* **WORKING DATA**:
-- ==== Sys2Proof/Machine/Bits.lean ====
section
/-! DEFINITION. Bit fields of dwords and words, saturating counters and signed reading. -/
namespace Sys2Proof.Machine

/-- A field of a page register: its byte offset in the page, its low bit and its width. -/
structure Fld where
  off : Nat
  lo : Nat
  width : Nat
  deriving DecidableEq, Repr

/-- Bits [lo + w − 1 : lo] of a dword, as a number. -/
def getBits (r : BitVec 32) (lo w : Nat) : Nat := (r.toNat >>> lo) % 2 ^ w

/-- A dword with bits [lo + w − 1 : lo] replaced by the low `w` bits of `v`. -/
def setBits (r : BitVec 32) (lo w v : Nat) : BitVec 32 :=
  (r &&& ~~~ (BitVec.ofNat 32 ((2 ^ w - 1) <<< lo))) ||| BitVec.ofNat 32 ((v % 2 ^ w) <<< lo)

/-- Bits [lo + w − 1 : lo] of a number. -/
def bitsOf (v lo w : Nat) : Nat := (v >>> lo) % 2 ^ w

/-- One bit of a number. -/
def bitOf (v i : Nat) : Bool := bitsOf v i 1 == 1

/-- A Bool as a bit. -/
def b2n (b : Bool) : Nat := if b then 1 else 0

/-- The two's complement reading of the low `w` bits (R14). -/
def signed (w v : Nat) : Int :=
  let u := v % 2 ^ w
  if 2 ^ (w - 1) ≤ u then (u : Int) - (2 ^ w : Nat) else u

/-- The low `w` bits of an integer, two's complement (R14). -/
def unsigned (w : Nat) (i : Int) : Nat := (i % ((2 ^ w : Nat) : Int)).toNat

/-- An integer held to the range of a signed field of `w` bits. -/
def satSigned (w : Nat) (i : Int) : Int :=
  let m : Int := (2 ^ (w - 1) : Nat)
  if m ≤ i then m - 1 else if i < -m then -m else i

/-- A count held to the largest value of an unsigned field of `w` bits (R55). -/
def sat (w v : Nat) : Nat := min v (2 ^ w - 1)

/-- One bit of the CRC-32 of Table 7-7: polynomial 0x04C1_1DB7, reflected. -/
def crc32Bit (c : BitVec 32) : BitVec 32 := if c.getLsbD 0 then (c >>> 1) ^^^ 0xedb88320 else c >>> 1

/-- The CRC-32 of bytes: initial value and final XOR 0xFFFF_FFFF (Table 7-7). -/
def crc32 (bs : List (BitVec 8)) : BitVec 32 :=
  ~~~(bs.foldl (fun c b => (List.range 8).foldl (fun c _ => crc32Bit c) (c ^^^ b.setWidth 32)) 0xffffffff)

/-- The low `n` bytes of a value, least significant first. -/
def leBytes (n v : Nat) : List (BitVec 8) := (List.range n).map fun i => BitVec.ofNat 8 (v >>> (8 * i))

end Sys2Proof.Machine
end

* **WORK TO COMPLETE**: From the entries above, copy each line that holds "value".

* **SOLUTION TO THIS PROBLEM**:
/-- A count held to the largest value of an unsigned field of `w` bits (R55). -/
/-- The CRC-32 of bytes: initial value and final XOR 0xFFFF_FFFF (Table 7-7). -/
/-- The low `n` bytes of a value, least significant first. -/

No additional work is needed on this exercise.